What I meant is a Stand alone Flash player format also known as a Projector. An no I didn't create them but I know who did.


----------



## TonyB25 (Jan 1, 1970)

The person who created them can play them without a problem? You've seen it?


----------



## JTelford (Dec 10, 2016)

Yep and they used to work on my computer but for some reason they stopped working.


----------



## Oddba11 (May 13, 2011)

If they are in exe form, they should auto play and may or may not require anything else be installed before they work.

Assuming they are safe, your only real indication of the problem here would be any errors that you get when trying to open the file.

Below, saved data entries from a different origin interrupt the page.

-- ==== Sys2Proof/Machine/Cic.lean ====
section
/-! DEFINITION. The multirate CIC distortion unit (42_cic.md). -/

namespace Sys2Proof.Machine

open Sys2Proof

/-- The CIC unit at rest: `k` zeros in each array (R171). -/
def cicRest (c : Cfg) : Cic :=
  { ic := List.replicate c.cicK 0#32, ii := List.replicate c.cicK 0#32,
    di := List.replicate c.cicK 0#32, dc := List.replicate c.cicK 0#32 }

/-- CIC_CONNECT (R171). -/
def execCicConnect (s : State) : Result := respond 0#32 { s with cic := cicRest s.cfg }

/-- CIC_DISCONNECT (R172). -/
def execCicDisconnect (s : State) : Result := respond 0#32 { s with cic := cicRest s.cfg }

/-- The cascade of combs with differential delay 1: the new delays and the output, `wrap32` (R174, R175). -/
def combs : List Word → Word → List Word × Word
  | [], v => ([], v)
  | d :: rest, v => (v :: (combs rest (v - d)).1, (combs rest (v - d)).2)

/-- The cascade of integrators, each passing on its updated value: the new accumulators and the output,
`wrap32` (R174, R175). -/
def integrators : List Word → Word → List Word × Word
  | [], u => ([], u)
  | a :: rest, u => ((a + u) :: (integrators rest (a + u)).1, (integrators rest (a + u)).2)

/-- `Clip(s)`: the three-segment odd nonlinearity (R178). -/
def clip (t1 t2 : Nat) (v : Int) : Int :=
  let a : Int := (v.natAbs : Nat)
  let f : Int := if a < (t1 : Int) then 2 * a else if a < (t2 : Int) then a + (t1 : Int) else 32767
  if v < 0 then -f else f

/-- The rescaled interpolator output `s = asr(u, (k-1)*r)` (R174, R176). -/
def cicRescaleUp (c : Cfg) (u : Word) : Int := asr u.toInt ((c.cicK - 1) * c.cicR)

/-- The rescaled decimator output `out = asr(z, k*r)` (R174, R177). DESIGN CHOICE (log 12), unsafe only in
states no run reaches: a value outside 16 bits is stored wrapped. -/
def cicRescaleDown (c : Cfg) (z : Word) : Sample := sample16 (asr z.toInt (c.cicK * c.cicR))

/-- One high-rate slot with expander output `u`: interpolator integrators, rescale, clip, decimator
integrators. Answers the unit and the last integrator's output `w` (R174). -/
def cicSlot (c : Cfg) (q : Cic) (u : Word) : Cic × Word :=
  let up := integrators q.ii u
  let down := integrators q.di (word32 (clip c.clipT1 c.clipT2 (cicRescaleUp c up.2)))
  ({ q with ii := up.1, di := down.1 }, down.2)

/-- `m + 1` high-rate slots: `u` in the first, zeros in the others; `w` is the last slot's (R174, R175, R177). -/
def cicSlots (c : Cfg) (q : Cic) (u : Word) : Nat → Cic × Word
  | 0 => cicSlot c q u
  | m + 1 => cicSlots c (cicSlot c q u).1 0#32 m

/-- `CicStep(x)`: one base-rate sample through the unit (R174). -/
def cicStep (c : Cfg) (q : Cic) (x : Sample) : Sample × Cic :=
  let ups := combs q.ic (x.signExtend 32)
  let slots := cicSlots c { q with ic := ups.1 } ups.2 (2 ^ c.cicR - 1)
  let downs := combs slots.1.dc slots.2
  (cicRescaleDown c downs.2, { slots.1 with dc := downs.1 })

/-- The samples of a block through the unit, in order (R182). -/
def cicRun (c : Cfg) (q : Cic) : List Sample → List Sample × Cic
  | [] => ([], q)
  | x :: xs => ((cicStep c q x).1 :: (cicRun c (cicStep c q x).2 xs).1, (cicRun c (cicStep c q x).2 xs).2)

/-- CIC_PROCESS's effect on the state (R182, R156). -/
def cicProcess (dst : Nat) (xs : List Sample) (s : State) : State :=
  writeBlock { s with cic := (cicRun s.cfg s.cic xs).2 } dst (cicRun s.cfg s.cic xs).1

/-- CIC_PROCESS bS, bD (R182). -/
def execCicProcess (src dst : Nat) (s : State) : Result :=
  withBlock src s (withBlock dst s (withSamples src s (fun xs => respond 0#32 (cicProcess dst xs s))))

end Sys2Proof.Machine
end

As noted above (and in your OP), any "normal" swf file will actually have a .swf extension and NOT be an executable.


----------



## JTelford (Dec 10, 2016)

The .swf files I have will play as well as Youtube and other things. It is just the Stand alone projector files that aren't. When i run them it is a white screen and "movie not loaded.


----------



## Oddba11 (May 13, 2011)

The "white screen" is the display window. The error indicates the "movie" did not load. A generic error which could have numerous causes, such as a corrupt file.

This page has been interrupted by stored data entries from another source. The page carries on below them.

@[simp] theorem iirProcess_fir (d : Nat) (xs : List Sample) (s : State) : (iirProcess d xs s).fir = s.fir := rfl

@[simp] theorem iirProcess_mem (d : Nat) (xs : List Sample) (s : State) : (iirProcess d xs s).mem = s.mem := rfl

@[simp] theorem iirProcess_cache (d : Nat) (xs : List Sample) (s : State) : (iirProcess d xs s).cache = s.cache := rfl

@[simp] theorem iirProcess_sink (d : Nat) (xs : List Sample) (s : State) : (iirProcess d xs s).sink = s.sink := rfl

/-! ### cicProcess -/

@[simp] theorem cicProcess_cfg (d : Nat) (xs : List Sample) (s : State) : (cicProcess d xs s).cfg = s.cfg := rfl

@[simp] theorem cicProcess_inbox (d : Nat) (xs : List Sample) (s : State) : (cicProcess d xs s).inbox = s.inbox := rfl

@[simp] theorem cicProcess_moves (d : Nat) (xs : List Sample) (s : State) : (cicProcess d xs s).moves = s.moves := rfl

@[simp] theorem cicProcess_initDraws (d : Nat) (xs : List Sample) (s : State) : (cicProcess d xs s).initDraws = s.initDraws := rfl

@[simp] theorem cicProcess_responses (d : Nat) (xs : List Sample) (s : State) : (cicProcess d xs s).responses = s.responses := rfl

@[simp] theorem cicProcess_err (d : Nat) (xs : List Sample) (s : State) : (cicProcess d xs s).err = s.err := rfl

@[simp] theorem cicProcess_underrunCnt (d : Nat) (xs : List Sample) (s : State) : (cicProcess d xs s).underrunCnt = s.underrunCnt := rfl

@[simp] theorem cicProcess_overrunCnt (d : Nat) (xs : List Sample) (s : State) : (cicProcess d xs s).overrunCnt = s.overrunCnt := rfl

@[simp] theorem cicProcess_satCnt (d : Nat) (xs : List Sample) (s : State) : (cicProcess d xs s).satCnt = s.satCnt := rfl

@[simp] theorem cicProcess_contPending (d : Nat) (xs : List Sample) (s : State) : (cicProcess d xs s).contPending = s.contPending := rfl

@[simp] theorem cicProcess_contActive (d : Nat) (xs : List Sample) (s : State) : (cicProcess d xs s).contActive = s.contActive := rfl

@[simp] theorem cicProcess_contMasked (d : Nat) (xs : List Sample) (s : State) : (cicProcess d xs s).contMasked = s.contMasked := rfl

@[simp] theorem cicProcess_inState (d : Nat) (xs : List Sample) (s : State) : (cicProcess d xs s).inState = s.inState := rfl

@[simp] theorem cicProcess_outState (d : Nat) (xs : List Sample) (s : State) : (cicProcess d xs s).outState = s.outState := rfl

@[simp] theorem cicProcess_inPos (d : Nat) (xs : List Sample) (s : State) : (cicProcess d xs s).inPos = s.inPos := rfl

@[simp] theorem cicProcess_outPos (d : Nat) (xs : List Sample) (s : State) : (cicProcess d xs s).outPos = s.outPos := rfl

@[simp] theorem cicProcess_outTarget (d : Nat) (xs : List Sample) (s : State) : (cicProcess d xs s).outTarget = s.outTarget := rfl

@[simp] theorem cicProcess_fresh0 (d : Nat) (xs : List Sample) (s : State) : (cicProcess d xs s).fresh0 = s.fresh0 := rfl

@[simp] theorem cicProcess_fresh1 (d : Nat) (xs : List Sample) (s : State) : (cicProcess d xs s).fresh1 = s.fresh1 := rfl

@[simp] theorem cicProcess_blk (d : Nat) (xs : List Sample) (s : State) : (cicProcess d xs s).blk = s.blk.set d ((cicRun s.cfg s.cic xs).1.map some) := rfl

@[simp] theorem cicProcess_iir (d : Nat) (xs : List Sample) (s : State) : (cicProcess d xs s).iir = s.iir := rfl

@[simp] theorem cicProcess_cic (d : Nat) (xs : List Sample) (s : State) : (cicProcess d xs s).cic = (cicRun s.cfg s.cic xs).2 := rfl

@[simp] theorem cicProcess_fir (d : Nat) (xs : List Sample) (s : State) : (cicProcess d xs s).fir = s.fir := rfl

@[simp] theorem cicProcess_mem (d : Nat) (xs : List Sample) (s : State) : (cicProcess d xs s).mem = s.mem := rfl

@[simp] theorem cicProcess_cache (d : Nat) (xs : List Sample) (s : State) : (cicProcess d xs s).cache = s.cache := rfl

@[simp] theorem cicProcess_sink (d : Nat) (xs : List Sample) (s : State) : (cicProcess d xs s).sink = s.sink := rfl

/-! ### firProcess -/

@[simp] theorem firProcess_cfg (d : Nat) (xs : List Sample) (s : State) : (firProcess d xs s).cfg = s.cfg := rfl

@[simp] theorem firProcess_inbox (d : Nat) (xs : List Sample) (s : State) : (firProcess d xs s).inbox = s.inbox := rfl

@[simp] theorem firProcess_moves (d : Nat) (xs : List Sample) (s : State) : (firProcess d xs s).moves = s.moves := rfl

@[simp] theorem firProcess_initDraws (d : Nat) (xs : List Sample) (s : State) : (firProcess d xs s).initDraws = s.initDraws := rfl

@[simp] theorem firProcess_responses (d : Nat) (xs : List Sample) (s : State) : (firProcess d xs s).responses = s.responses := rfl

@[simp] theorem firProcess_err (d : Nat) (xs : List Sample) (s : State) : (firProcess d xs s).err = s.err := rfl

@[simp] theorem firProcess_underrunCnt (d : Nat) (xs : List Sample) (s : State) : (firProcess d xs s).underrunCnt = s.underrunCnt := rfl

@[simp] theorem firProcess_overrunCnt (d : Nat) (xs : List Sample) (s : State) : (firProcess d xs s).overrunCnt = s.overrunCnt := rfl

@[simp] theorem firProcess_satCnt (d : Nat) (xs : List Sample) (s : State) : (firProcess d xs s).satCnt = (firRun s.cfg s.fir s.satCnt xs).2.2 := rfl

The point of using the exe format instead of the standard .swf format would be that no supporting software is needed on the destination PC. So it's more likely to be a file issue than not having flash installed.


----------



## Oddba11 (May 13, 2011)

Where are the files stored?

If they are being opened directly from email, the email program could be blocking them. If they are stored on your HDD, Windows UAC, AV software, or malware software could be blocking them. 

Aside from that, I'm out of ideas.


----------



## JTelford (Dec 10, 2016)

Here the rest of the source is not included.